/-- n serial reads of a joypad port: the bits read, and the port after them (R513). -/
def serialReads (strobe : Bool) (pad : Word) : Nat → SerialPort → List Bool × SerialPort
  | 0, p => ([], p)
  | n + 1, p =>
    let r := p.bit strobe pad
    let q := serialReads strobe pad n r.2
    (r.1 :: q.1, q.2)

end Sys2Proof.Claims

open Sys2Proof
open Sys2Proof.Machine
open Sys2Proof.Claims

/-! ### Reset, power and the host -/

/-- The values 10_state.md gives for power-on, in State.reset. PC, the captured ALU operands and the OPEN parameters are left
out: the spec gives them no value (log entries 1, 2 and 4). That resetPending is true is the model's choice between R50
("Power: 0") and R620, whose `power()` ends by setting it (DEDUCED, log entry 21). -/
def Obligations.ResetState : Prop :=
  let s := State.reset
  (s.cpu.a = 0 ∧ s.cpu.x = 0 ∧ s.cpu.y = 0 ∧ s.cpu.s = 0x01FF ∧ s.cpu.d = 0 ∧ s.cpu.db = 0 ∧ s.cpu.pb = 0 ∧
    statusByte s.cpu.p = 0x34 ∧ s.cpu.e = true ∧ s.cpu.run = .run ∧ s.bus.mdr = 0x00) ∧
  (s.intr.interruptPending = false ∧ s.intr.resetPending = true ∧ s.intr.nmi = ⟨false, false, false, false, 0⟩ ∧
    s.intr.irq = ⟨false, false, false, false, 0⟩ ∧ s.intr.virqEn = false ∧ s.intr.hirqEn = false ∧
    s.intr.htime = 0x1FF ∧ s.intr.vtime = 0x1FF) ∧
  (s.clk.clockCount = 0 ∧ s.clk.lineClocks = 1364 ∧ s.clk.hcounter = 0 ∧ s.clk.vcounter = 0 ∧ s.clk.field = false ∧
    s.clk.dramRefreshPosition = 538 ∧ s.clk.dramRefreshed = false ∧ s.clk.hdmaInitPosition = 12 ∧
    s.clk.hdmaInitTriggered = false ∧ s.clk.hdmaPosition = 1104 ∧ s.clk.hdmaTriggered = false) ∧
  (s.dma.active = false ∧ s.dma.pending = false ∧ s.dma.hdmaPending = false ∧ s.dma.hdmaMode = .init ∧
    s.dma.channel = 0 ∧ s.dma.clocks = 0 ∧
    ∀ n : Fin 8, (s.ch n).registers = (0xFF, 0xFF, 0xFFFF, 0xFF, 0xFFFF, 0xFF, 0xFFFF, 0xFF, 0xFF) ∧
      (s.ch n).dmaEnabled = false ∧ (s.ch n).hdmaEnabled = false ∧ (s.ch n).hdmaCompleted = false ∧
      (s.ch n).hdmaDoTransfer = false) ∧
  (s.alu.wrmpya = 0xFF ∧ s.alu.wrmpyb = 0xFF ∧ s.alu.wrdiv = 0xFFFF ∧ s.alu.wrdivb = 0xFF ∧ s.alu.rddiv = 0 ∧
    s.alu.rdmpy = 0 ∧ s.alu.mpyctr = 0 ∧ s.alu.divctr = 0) ∧
  (s.joy.strobe = false ∧ s.joy.joy1 = 0 ∧ s.joy.joy2 = 0 ∧ s.joy.joy3 = 0 ∧ s.joy.joy4 = 0 ∧
    s.joy.ser0 = ⟨0, 0⟩ ∧ s.joy.ser1 = ⟨0, 0⟩ ∧ s.joy.autojoyBusy = 0 ∧ s.joy.autojoyEn = false) ∧
  (s.io.wrio = 0xFF ∧ s.io.memsel = false ∧ s.io.wmadd = 0) ∧
  (s.sched.running = .cpu ∧ s.sched.audio.clocks = 0 ∧ s.sched.video.clocks = 0)

/-- R622: while a reset is pending, the next step is the reset sequence, whatever the CPU was doing: it sets the registers,
keeps A, XL, YL and SL, writes no byte of memory, and takes PC from 0x00:FFFC. -/
def Obligations.ResetSequence : Prop :=
  ∀ s : State, s.hostIn = [] → s.intr.resetPending = true →
    ∃ (t : State) (l h : Byte), step s = .next t ∧
      t.cpu = { a := s.cpu.a, x := idx .w8 s.cpu.x.toNat, y := idx .w8 s.cpu.y.toNat, s := word 0x01 (lo s.cpu.s)
                d := 0, db := 0, pb := 0, pc := word h l, p := statusOf 0x34, e := true, run := .run } ∧
      (Quiet s → NoRegister s 0x00FFFC → NoRegister s 0x00FFFD →
        l = busByte s.bus s.bus.mdr 0x00FFFC ∧ h = busByte s.bus l 0x00FFFD ∧ SameMemory s t ∧
        t.intr.resetPending = false ∧ t.intr.interruptVector = 0xFFFC ∧ t.io = s.io ∧ Quiet t)

/-- R620, R621 and R623: what `power()` and the warm `reset()` leave. Both end with the reset sequence pending; reset keeps A,
X, Y, S, work RAM, WMADD, WRIO and the DMA channel registers. The model's choices in it: the power value of PC (log entry 1),
the 0 of the captured ALU operands and of the DMA loop index (log entry 2), that the page table is a list of calls (log entry
16), that reset_pending is 1 (log entry 21), that the host's joypad words and the cartridge's devices, their content and the
write-protect flags the host does not set in the event, survive both (log entry 23), and that fixedClaims holds the addresses
R55 calls unclaimed (log entry 29). -/
def Obligations.PowerAndReset : Prop :=
  (∀ (s : State) (l : List (Nat × Bool)), ∃ t, hostAction (.power l) s = .next t ∧
    t.cpu = State.reset.cpu ∧ t.clk = State.reset.clk ∧ t.dma = State.reset.dma ∧ t.alu = State.reset.alu ∧
    t.io = State.reset.io ∧ t.bus.mdr = 0x00 ∧ t.bus.wram = s.params.ramInit ∧ t.intr.resetPending = true ∧
    t.intr.interruptPending = false ∧ t.intr.nmi = State.reset.intr.nmi ∧ t.intr.irq = State.reset.intr.irq ∧
    t.intr.virqEn = false ∧ t.intr.hirqEn = false ∧ t.intr.htime = 0x1FF ∧ t.intr.vtime = 0x1FF ∧
    t.joy = { State.reset.joy with pad0 := s.joy.pad0, pad1 := s.joy.pad1 } ∧
    t.sched.audio.clocks = 0 ∧ t.sched.video.clocks = 0 ∧ (∀ g ∈ t.sched.coprocs, g.clocks = 0) ∧
    (s.bus.cart = none → t.bus.maps = fixedMaps ∧ t.bus.mmio = fixedClaims ∧ t.bus.devices = []) ∧
    (∀ c, s.bus.cart = some c → t.bus.maps = c.maps.reverse ++ fixedMaps ∧ t.bus.mmio = c.claims ++ fixedClaims ∧
      t.bus.devices = protectedBy l s.bus.devices)) ∧
  (∀ (s : State) (l : List (Nat × Bool)), ∃ t, hostAction (.reset l) s = .next t ∧
    t.cpu = { s.cpu with run := .run } ∧ t.clk = State.reset.clk ∧ t.alu = State.reset.alu ∧ t.bus.mdr = 0x00 ∧
    t.bus.wram = s.bus.wram ∧ t.bus.devices = (if s.bus.cart.isSome then protectedBy l s.bus.devices else []) ∧
    t.io.wrio = s.io.wrio ∧ t.io.wmadd = s.io.wmadd ∧ t.io.memsel = false ∧ t.intr.resetPending = true ∧
    t.intr.interruptPending = false ∧ t.intr.nmi = State.reset.intr.nmi ∧ t.intr.irq = State.reset.intr.irq ∧
    t.intr.virqEn = false ∧ t.intr.hirqEn = false ∧ t.intr.htime = 0x1FF ∧ t.intr.vtime = 0x1FF ∧
    t.joy = { State.reset.joy with pad0 := s.joy.pad0, pad1 := s.joy.pad1 } ∧
    t.dma.active = false ∧ t.dma.pending = false ∧ t.dma.hdmaPending = false ∧ t.dma.hdmaMode = .init ∧
    t.dma.channel = 0 ∧ t.dma.index = 0 ∧ t.dma.clocks = 0 ∧ t.dma.running = false ∧
    t.sched.audio.clocks = 0 ∧ t.sched.video.clocks = 0 ∧
    (∀ g ∈ t.sched.coprocs, g.clocks = 0) ∧
    (s.bus.cart = none → t.bus.maps = fixedMaps ∧ t.bus.mmio = fixedClaims) ∧
    (∀ c, s.bus.cart = some c → t.bus.maps = c.maps.reverse ++ fixedMaps ∧ t.bus.mmio = c.claims ++ fixedClaims) ∧
    ∀ n : Fin 8, (t.ch n).registers = (s.ch n).registers ∧ (t.ch n).dmaEnabled = false ∧
      (t.ch n).hdmaEnabled = false ∧ (t.ch n).hdmaCompleted = false ∧ (t.ch n).hdmaDoTransfer = false)

/-- R15, R540 and R120: no instruction stops, in any state; a step is refused only where the host loads a cartridge that is a
configuration error. The model's choices in the last clause: the CPU owns 0x420E, 0x420F and 0x43nC to 0x43nE too, which R55
calls unclaimed (log entry 29), and a claim of an owner's own address again is refused like a second owner's (log entry
31). -/
def Obligations.OnlyConfigurationIsRefused : Prop :=
  (∀ (i : Instr) (s : State), ∃ t, exec i s = .next t) ∧
  (∀ s : State, (∀ l ∈ s.hostIn.head?, ∀ a ∈ l, ∀ c, a ≠ HostAction.loadCart c) → ∃ t, step s = .next t) ∧
  (∀ s : State, (∃ t, step s = .next t) ∨ step s = .refused .badMapping ∨ step s = .refused .claimedTwice) ∧
  (∀ (c : Cart) (s : State), (∃ r ∈ c.maps, MapRequest.admitted c.devices r = false) →
    hostAction (.loadCart c) s = .refused .badMapping) ∧
  (∀ (c : Cart) (s : State), (∀ r ∈ c.maps, MapRequest.admitted c.devices r = true) →
    (∃ c1 ∈ c.claims, ∃ c2 ∈ fixedClaims, ∃ a : Nat, c1.lo ≤ a ∧ a ≤ c1.hi ∧ c2.lo ≤ a ∧ a ≤ c2.hi) →
    hostAction (.loadCart c) s = .refused .claimedTwice)

/-! ### Encoding -/

/-- R170: with three bytes after it, every opcode byte decodes to an instruction, under all mode bits. -/
def Obligations.DecodeTotal : Prop :=
  ∀ (m8 x8 : Bool) (op b1 b2 b3 : Byte), ∃ i rest, decode m8 x8 [op, b1, b2, b3] = .ok (i, rest)

/-- R172: the lengths of the mode-dependent immediates, of REP and SEP, of BRK, COP and WDM, of PEA and of the block moves,
with the operand each carries. -/
def Obligations.ImmediateWidths : Prop :=
  ∀ (m8 x8 : Bool) (b1 b2 : Byte) (r : List Byte),
    let w := word b2 b1
    let dm := fun (op : Byte) (f : Imm → Instr) => decode m8 x8 (op :: b1 :: b2 :: r) =
      .ok (if m8 then (f (.b8 b1), b2 :: r) else (f (.w16 w), r))
    let dx := fun (op : Byte) (f : Imm → Instr) => decode m8 x8 (op :: b1 :: b2 :: r) =
      .ok (if x8 then (f (.b8 b1), b2 :: r) else (f (.w16 w), r))
    let d1 := fun (op : Byte) (f : Byte → Instr) => decode m8 x8 (op :: b1 :: b2 :: r) = .ok (f b1, b2 :: r)
    (dm 0x09 .oraImm ∧ dm 0x29 .andImm ∧ dm 0x49 .eorImm ∧ dm 0x69 .adcImm ∧ dm 0x89 .bitImm ∧ dm 0xA9 .ldaImm ∧
      dm 0xC9 .cmpImm ∧ dm 0xE9 .sbcImm) ∧
    (dx 0xA0 .ldyImm ∧ dx 0xA2 .ldxImm ∧ dx 0xC0 .cpyImm ∧ dx 0xE0 .cpxImm) ∧
    (d1 0xC2 .rep ∧ d1 0xE2 .sep ∧ d1 0x00 .brk ∧ d1 0x02 .cop ∧ d1 0x42 .wdm) ∧
    decode m8 x8 (0xF4 :: b1 :: b2 :: r) = .ok (.pea w, r) ∧
    decode m8 x8 (0x54 :: b1 :: b2 :: r) = .ok (.mvn b1 b2, r) ∧
    decode m8 x8 (0x44 :: b1 :: b2 :: r) = .ok (.mvp b1 b2, r)

/-- Words written out from the examples of files 40 to 43, one or two of each family. -/
def Obligations.KnownWordsDecode : Prop :=
  decode true true [0xA9, 0x80] = .ok (.ldaImm (.b8 0x80), []) ∧
  decode true false [0xA2, 0x00, 0x00] = .ok (.ldxImm (.w16 0x0000), []) ∧
  decode false true [0x8D, 0x10, 0x00] = .ok (.staAbs 0x0010, []) ∧
  decode true true [0x69, 0x46] = .ok (.adcImm (.b8 0x46), []) ∧
  decode true true [0x24, 0x10] = .ok (.bitDp 0x10, []) ∧
  decode true true [0x0A] = .ok (.aslAcc, []) ∧
  decode false false [0x54, 0x7F, 0x7E] = .ok (.mvn 0x7F 0x7E, []) ∧
  decode false false [0xF4, 0x34, 0x12] = .ok (.pea 0x1234, []) ∧
  decode true true [0x30, 0xFC] = .ok (.bmi 0xFC, []) ∧
  decode true true [0x6C, 0x00, 0x20] = .ok (.jmpAbsind 0x2000, []) ∧
  decode true true [0x5C, 0x00, 0x80, 0xC0] = .ok (.jmlLong 0xC08000, []) ∧
  decode true true [0x22, 0x00, 0x90, 0x01] = .ok (.jsl 0x019000, []) ∧
  decode true true [0xC2, 0x30] = .ok (.rep 0x30, []) ∧
  decode true true [0xDB] = .ok (.stp, [])

/-- Decoding undoes encoding: every well-formed instruction, under its mode bits and with any bytes after it, is read back with
every operand bit and with exactly its own bytes consumed. -/
def Obligations.DecodeEncode : Prop :=
  ∀ (m8 x8 : Bool) (i : Instr) (rest : List Byte), i.wf m8 x8 = true →
    decode m8 x8 (encode i ++ rest) = .ok (i, rest)

/-- Encoding undoes decoding: whatever bytes decode to an instruction, the instruction is well formed and its encoding is the
bytes consumed; and a list that does not decode is shorter than its opcode's length. -/
def Obligations.EncodeDecode : Prop :=
  (∀ (m8 x8 : Bool) (l rest : List Byte) (i : Instr), decode m8 x8 l = .ok (i, rest) →
    i.wf m8 x8 = true ∧ encode i ++ rest = l) ∧
  ∀ (m8 x8 : Bool) (l : List Byte) (e : DecodeError), decode m8 x8 l = .error e → l.length < 4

Task description: Give an exact copy of the lines above, from the top of the records to the line that contains "let r := p.bit strobe pad", taking in both ends.

Completed exercise:
/-- n serial reads of a joypad port: the bits read, and the port after them (R513). -/
def serialReads (strobe : Bool) (pad : Word) : Nat → SerialPort → List Bool × SerialPort
  | 0, p => ([], p)
  | n + 1, p =>
    let r := p.bit strobe pad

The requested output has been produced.